Re: Covering Indexes

From: "David Johnston" <polobo(at)yahoo(dot)com>
To: "'David E(dot) Wheeler'" <david(at)justatheory(dot)com>, "'Simon Riggs'" <simon(at)2ndquadrant(dot)com>
Cc: "'Pg Hackers'" <pgsql-hackers(at)postgresql(dot)org>
Subject: Re: Covering Indexes
Date: 2012-07-17 16:41:47
Message-ID: 01e801cd643b$0f3a27d0$2dae7770$@yahoo.com
Views: Raw Message | Whole Thread | Download mbox | Resend email
Thread:
Lists: pgsql-hackers

> -----Original Message-----
> From: pgsql-hackers-owner(at)postgresql(dot)org [mailto:pgsql-hackers-
> owner(at)postgresql(dot)org] On Behalf Of David E. Wheeler
> Sent: Tuesday, July 17, 2012 11:55 AM
> To: Simon Riggs
> Cc: Pg Hackers
> Subject: Re: [HACKERS] Covering Indexes
>
> On Jul 17, 2012, at 5:32 PM, Simon Riggs wrote:
>
> > CREATE INDEX ON foo (a, b, c, d);
> >
> > allows
> >
> > SELECT c, d FROM foo WHERE a = ? AND b = ?
> >
> > to use an index only scan.
> >
> > The phrase "unindexed" seems misleading since the data is clearly in
> > the index from the description on the URL you gave.

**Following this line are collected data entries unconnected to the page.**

/-! ### Answers for units out of service (R289, R302, R304, R390) -/

/-- The answer to a request. -/
def answerOf (h : HallId) (p : Packet) (b : PktBody) : NetPkt :=
  { pkt := { id := p.id, srcHall := h, src := p.dst, dstHall := p.srcHall, dst := p.src, cls := .response, body := b },
    weight := 0 }

/-- Requests answered TARGET_RESETTING are counted. -/
def countReset (s : State) (h : Nat) (b : PktBody) : State :=
  if b = .targetResetting then s.noteReset h else s

/-- What a hall's gate answers a packet for a unit of its compute domain. -/
def gateRefuses (s : State) (h : Nat) (p : Packet) : Option PktBody :=
  if p.dstHall.val = h ∧ p.dst.compute = true then
    match (s.hall h).state with
    | .enabled => none
    | .computeReset => some .targetResetting
    | _ => some .unitFenced
  else none

/-- A packet that arrives at the gate block. A response to a unit out of service is discarded. -/
def gateArrive (s : State) (h : HallId) (inp : Nat) (p : NetPkt) : State :=
  match gateRefuses s h p.pkt with
  | none => gateQueue s h inp p
  | some b =>
    if p.pkt.cls = .response then netAnswered s p.pkt
    else
      let r := answerOf h p.pkt b
      let s := countReset s h b
      if (gateRefuses s h r.pkt).isSome then s else gateQueue s h inHallBlock r

/-- A packet that reaches the stairwell at the end of its path. -/
def swArrive (s : State) (h : HallId) (at_ sw : SwId) (p : NetPkt) : State :=
  let x := s.stair h sw
  let b : Option PktBody :=
    if (s.hall h).state == .computeReset || x.resetting then some .targetResetting
    else if !s.hallUp h || (x.fenced && at_ == sw) then some .unitFenced
    else none
  match b with
  | none => netDeliver s h p.pkt
  | some b =>
    if p.pkt.cls = .response then netAnswered s p.pkt
    else routerQueue (countReset s h b) h at_ inOwn (answerOf h p.pkt b)

/-! ### Arbitration (R297 to R299) -/

/-- 1,024 mesh cycles in reference edges. -/
def activeEdges : Nat := 117

/-- The sources that count at an input: those that wait there and those that did within 1,024 mesh cycles, once each. -/
def Arbiter.active (a : Arbiter) (now inp : Nat) : List (HallId × NetUnit × Nat) :=
  let w := (a.queue.filter fun p => p.inp == inp && p.pkt.cls == .request).map fun p => (p.pkt.srcHall, p.pkt.src, p.weight)
  let o := (a.seen.filter fun e => e.inp == inp && now ≤ e.at_ + activeEdges).map fun e => (e.hall, e.src, e.weight)
  (w ++ o).foldl (fun l e => if l.any fun (q : HallId × NetUnit × Nat) => q.1 == e.1 && q.2.1 == e.2.1 then l else l ++ [e]) []

/-- Active weight of an input. -/
def Arbiter.weight (a : Arbiter) (now inp : Nat) : Nat := ((a.active now inp).map fun e => e.2.2).sum

/-- Position of the oldest request at an input. -/
def Arbiter.oldest (a : Arbiter) (inp : Nat) : Option Nat :=
  a.queue.findIdx? fun p => p.inp == inp && p.pkt.cls == .request

/-- One round robin by deficit over 64 inputs (R298): the position granted, and the arbiter with its counters. -/
def Arbiter.deficitPick (now : Nat) : Nat → Arbiter → Option (Nat × Arbiter)
  | 0, _ => none
  | n + 1, a =>
    let i := a.visit
    let c := sget a.deficit 0 i
    let next := (i + 1) % 64
    let go := fun (a : Arbiter) =>
      let c := if (a.oldest next).isNone then 0 else sget a.deficit 0 next + 64 * a.weight now next
      Arbiter.deficitPick now n { a with visit := next, deficit := sset a.deficit next c }
    match a.oldest i with
    | none => go { a with deficit := sset a.deficit i 0 }
    | some k =>
      match a.queue[k]? with
      | none => none
      | some p => if p.pkt.size ≤ c then some (k, { a with deficit := sset a.deficit i (c - p.pkt.size) }) else go a

/-- The request that has reached AGE_MAX and wins outright (R299): the highest AGE, then the lower input. -/
def Arbiter.aged (a : Arbiter) (ageMax : Nat) : Option Nat :=
  let l := (a.queue.mapIdx fun i p => (i, p)).filter fun q => q.2.pkt.cls == .request && decide (ageMax ≤ q.2.age)
  (l.foldl (fun (b : Option (Nat × NetPkt)) q =>
    match b with
    | none => some q
    | some r => if r.2.age < q.2.age || (q.2.age == r.2.age && q.2.inp < r.2.inp) then some q else b) none).map fun q => q.1

/-- The packet that an output grants (R298, R299). -/
def Arbiter.pick (a : Arbiter) (ageMax now : Nat) : Option (Nat × Arbiter) :=
  match a.aged ageMax with
  | some k => some (k, a)
  | none =>
    match a.queue.findIdx? fun p => p.pkt.cls == .response with
    | some k => some (k, a)
    | none => if a.queue.isEmpty then none else a.deficitPick now 512

/-- The arbiter without the packet granted; its source stays active for 1,024 mesh cycles, and an input left with nothing
waiting has its counter set to zero (R298). -/
def Arbiter.take (a : Arbiter) (k now : Nat) (p : NetPkt) : Arbiter :=
  let old := a.seen.filter fun e => now ≤ e.at_ + activeEdges && !(e.inp == p.inp && e.hall == p.pkt.srcHall && e.src == p.pkt.src)
  let q := a.queue.eraseIdx k
  { a with queue := q
           deficit := if q.any fun e => e.inp == p.inp && e.pkt.cls == .request then a.deficit else sset a.deficit p.inp 0
           seen := if p.pkt.cls = .request then
               { inp := p.inp, hall := p.pkt.srcHall, src := p.pkt.src, weight := p.weight, at_ := now } :: old else old }

/-- Grants an output's next packet to `k`. -/
def netGrant (s : State) (h out : Nat) (k : State → NetPkt → State) : State :=
  let x := s.hall h
  match (sget x.mesh {} out).pick x.regs.ageMax s.now with
  | none => s
  | some (i, a) =>
    match a.queue[i]? with
    | none => s
    | some p => k (s.modHall h fun y => { y with mesh := sset y.mesh out (a.take i s.now p) }) p

/-! ### Mesh and gate -/

/-- Whether a unit holds new packets to a hall: its direction changed (R293), or an earlier request to it is to be presented
again (R303). -/
def netHeld (s : State) (p : Packet) : Bool :=
  p.cls == .request && (s.hall p.srcHall).netSent.any fun e =>
    (e.old || e.back.isSome) && e.pkt.src == p.src && e.pkt.dstHall == p.dstHall

/-- A request to a hall noted until it is answered. -/
def netNote (s : State) (h : HallId) (p : Packet) (inp : Nat) : State :=
  if p.cls = .request ∧ p.dst.onHost = false then
    s.modHall h fun x => { x with netSent := x.netSent ++ [{ pkt := p, inp := inp }] }
  else s

/-- Whether a unit of a hall is in service to send: a stairwell that runs, a unit of the compute domain of a hall in service,
any other unit at all times. -/
def netSends (s : State) (h : Nat) (u : NetUnit) : Bool :=
  match u with
  | .stairwell sw => s.swRuns h sw
  | u => !u.compute || s.hallUp h

/-- A packet put where its source sends: AGE 0 and, for a request, the weight of the source's hall (R297). -/
def netPlace (s : State) (h : HallId) (p : Packet) (inp : Nat) : State :=
  let q : NetPkt := { pkt := p, weight := if p.cls = .request then unitWeight (s.hall h).regs p.src else 0 }
  match p.src with
  | .stairwell sw => netPush s h (NetOut.injection sw).number { q with inp := inp }
  | .core c => netPush s h NetOut.hostModule.number { q with inp := c }
  | .porter => netPush s h NetOut.hostModule.number { q with inp := 24 }
  | .parkCtl c => netPush s h NetOut.hostModule.number { q with inp := 25 + c.val }
  | .portB => netPush s h NetOut.hostModule.number { q with inp := 37 }
  | .hostGate => gateArrive s h inHost q
  | .fabricGate => gateArrive s h inFabric q
  | .vestibule => gateArrive s h inHallBlock q
  | _ => gateArrive s h inHallBlock q

/-- A packet sent by its source. -/
def netInject (s : State) (h : HallId) (p : Packet) (inp : Nat) : State :=
  if 256 < p.body.len || p.srcHall != h || netHeld s p then s
  else if !netSends s h p.src then s
  else netPlace (netNote s h p inp) h p inp

/-- A request answered TARGET_RESETTING presented again once its interval has passed (R303). -/
def netRepresent (s : State) (h : HallId) (i : Nat) : State :=
  match (s.hall h).netSent[i]? with
  | some e =>
    match e.back with
    | some b =>
      if s.hallNet h && netSends s h e.pkt.src && b.ready s.now then
        netPlace (s.modHall h fun x => { x with netSent := x.netSent.set i { e with back := some { b with due := none } } })
          h e.pkt e.inp
      else s
    | none => s
  | none => s

/-- Requests of a unit that stops are no longer presented. -/
def netForget (s : State) (h : Nat) (sel : NetUnit → Bool) : State :=
  s.modHall h fun x => { x with netSent := x.netSent.filter fun e => !sel e.pkt.src }

/-- Direction of a packet at a ring router. -/
def ringDir (s : State) (h : Nat) (p : Packet) : Bool := (s.hall h).route.getLsbD p.dstHall

/-- A packet granted at an output of the mesh or the gate block goes one hop on. -/
def netHop (s : State) (h : HallId) (out : NetOut) (p : NetPkt) : State :=
  match out with
  | .injection sw => routerQueue s h sw inOwn p
  | .router sw .local =>
    match p.pkt.dst with
    | .stairwell t => swArrive s h sw t p
    | _ => s
  | .router sw .east => routerQueue s h (Fin.ofNat 256 (sw.val + 1)) 2 p
  | .router sw .west =>
    if sw.val % 16 = 0 then gateArrive s h (sw.val / 16) p else routerQueue s h (Fin.ofNat 256 (sw.val - 1)) 1 p
  | .router sw .north => routerQueue s h (Fin.ofNat 256 (sw.val - 16)) 4 p
  | .router sw .south => routerQueue s h (Fin.ofNat 256 (sw.val + 16)) 3 p
  | .gallery g => routerQueue s h (Fin.ofNat 256 (g.val * 16)) 2 p
  | .ring => netPush s h (ringOut (ringDir s h p.pkt)) { p with inp := 0, vc := if p.fab.isSome then p.vc else 0 }
  | .hostModule => gateArrive s h inHost p
  -- a request accepted and not begun when a reset or a fence comes is answered at its turn (R302)
  | .hallBlock =>
    match gateRefuses s h p.pkt with
    | none => netDeliver s h p.pkt
    | some b =>
      if p.pkt.cls = .response then netAnswered s p.pkt
      else gateQueue (countReset s h b) h inHallBlock (answerOf h p.pkt b)
  | .host => netDeliver s h p.pkt
  | .fabric =>
    match p.fab with
    | some (q, true) => fabOut s h q
    | some (q, false) => s.emit (.fabLocal h q)
    | none => netDeliver s h p.pkt

/-- MESH_PACKET (R287 to R289, R297 to R299, R302, R304): a packet is sent, or an output of the mesh, the gate block or the
host module grants one. -/
def execMeshPacket (h : HallId) (e : MeshEvent) (s : State) : Result :=
  .next <|
    if !s.hallNet h then s
    else match e with
      | .inject p inp => netInject s h p inp
      | .grant out => netGrant s h out.number fun s p => netHop s h out p

/-! ### The ring -/

/-- The neighbour of a hall. -/
def ringNext (h : HallId) (cw : Bool) : HallId := Fin.ofNat 12 (if cw then h.val + 1 else h.val + 11)

/-- Whether the ring link of a hall is up (R292). -/
def ringUp (s : State) (h : HallId) (cw : Bool) : Bool :=
  (if cw then (s.hall h).cwLink.width else (s.hall h).ccwLink.width) != 0

/-- Whether a link joins hall 11 and hall 0. -/
def crossesSeam (h : HallId) (cw : Bool) : Bool := if cw then h == 11 else h == 0

/-- RING_PACKET (R293, R294): a ring link grants a packet, which goes to the neighbour. -/
def execRingPacket (h : HallId) (cw : Bool) (s : State) : Result :=
  .next <|
    let g := ringNext h cw
    if s.hallNet h && s.hallNet g && ringUp s h cw then
      netGrant s h (ringOut cw) fun s p =>
        -- fabric packets have a class of their own, with one channel for each hop level (R322)
        let p := if crossesSeam h cw && p.fab.isNone then { p with vc := 1 } else p
        if p.pkt.dstHall = g then gateArrive s g inRing p else netPush s g (ringOut (ringDir s g p.pkt)) { p with inp := 1 }
    else s

/-! ### Broadcast (R295, R296) -/

/-- One hall's copy of a broadcast packet: every enabled stairwell receives it once, or the gate answers for the hall; for a
stairwell in its own compute reset the answer is TARGET_RESETTING (R302, R372). -/
def hallBroadcast (s : State) (h : HallId) (p : Packet) : State :=
  let answer := fun (s : State) (sw : SwId) (b : PktBody) =>
    let r := answerOf h { p with dst := .stairwell sw, dstHall := h } b
    gateQueue (countReset s h b) h inHallBlock r
  match (s.hall h).state with
  | .enabled => (s.enabledSws h).foldl (fun (s : State) (sw : Nat) =>
      if (s.stair h sw).resetting then answer s (Fin.ofNat 256 sw) .targetResetting
      else s.emit (.delivered h { p with dstHall := h, dst := .stairwell (Fin.ofNat 256 sw) })) s
  | .computeReset => answer s 0 .targetResetting
  | _ => answer s 0 .unitFenced

/-- MESH_BROADCAST (R295). -/
def execMeshBroadcast (h : HallId) (p : Packet) (s : State) : Result :=
  .next (if s.hallNet h && p.body.len ≤ 256 && p.srcHall == h then hallBroadcast s h p else s)

/-- Whether hall `d` can be reached from `h` in the direction of its route bit: every link up, every hall on the way with
its network. -/
def ringReaches (s : State) (h d : HallId) : Bool :=
  let cw := (s.hall h).route.getLsbD d
  let n := if cw then (d.val + 12 - h.val) % 12 else (h.val + 12 - d.val) % 12
  allN n fun i =>
    let a : HallId := Fin.ofNat 12 (if cw then h.val + i else h.val + 12 - i)
    ringUp s a cw && s.hallNet (ringNext a cw)

/-- RING_BROADCAST (R296): each hall of the mask gets one copy; the source's own hall through its own gate. -/
def execRingBroadcast (h : HallId) (mask : BitVec 12) (p : Packet) (s : State) : Result :=
  .next <|
    if s.hallNet h && p.body.len ≤ 256 && p.srcHall == h then
      (List.finRange 12).foldl (fun (s : State) (d : HallId) =>
        if mask.getLsbD d.val && (d == h || ringReaches s h d) then hallBroadcast s d p else s) s
    else s

/-! ### AGE and routes -/

/-- A waiting packet after 32 mesh cycles (R297): responses carry no AGE. -/
def NetPkt.older (p : NetPkt) : NetPkt := if p.pkt.cls = .request then { p with age := min 255 (p.age + 1) } else p

/-- AGE_TICK (R297). -/
def execAgeTick (s : State) : Result :=
  .next { s with halls := s.halls.map fun q =>
    (q.1, { q.2 with mesh := q.2.mesh.map fun a => (a.1, { a.2 with queue := a.2.queue.map NetPkt.older }) }) }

And since the
> > index is non-unique, I don't see any gap between Postgres and
> > SQLliite4.
>
> Yeah, but that index is unnecessarily big if one will never use c or d in
the
> search. The nice thing about covering indexes as described for SQLite 4
and
> implemented in MSSQL is that you can specify additional columns that just
> come along for the ride, but are not part of the indexed data:
>
> CREATE INDEX cover1 ON table1(a,b) COVERING(c,d);
>
> Yes, you can do that by also indexing c and d as of 9.2, but it might be
nice to
> be able to include them in the index as additional row data without
actually
> indexing them.
>
> Best,
>
> David

Concretely, I would presume that the contents of a covering index could then
look like the following (a,b,c,d):

(2,1,2,A)
(2,1,5,A) <-- the 5 is out of natural order but exists in the "covering"
part
(2,1,3,A)

Whereas PostgreSQL would be forced to have the index ordered as such:

(2,1,2,A)
(2,1,3,A)
(2,1,5,A)

Either way the data in "c" and "d" are IN THE INDEX otherwise in neither
case could the data values be returned while strictly querying the index.

So the question that needs to be asked is what kind of performance increase
can be had during DML (insert/update) statements and whether those gains are
worth pursuing. Since these other engines appear to allow both cases you
should be able to get at least a partial idea of the performance gains
between "index (a,b,c,d)" and "index (a,b) covering (c,d)".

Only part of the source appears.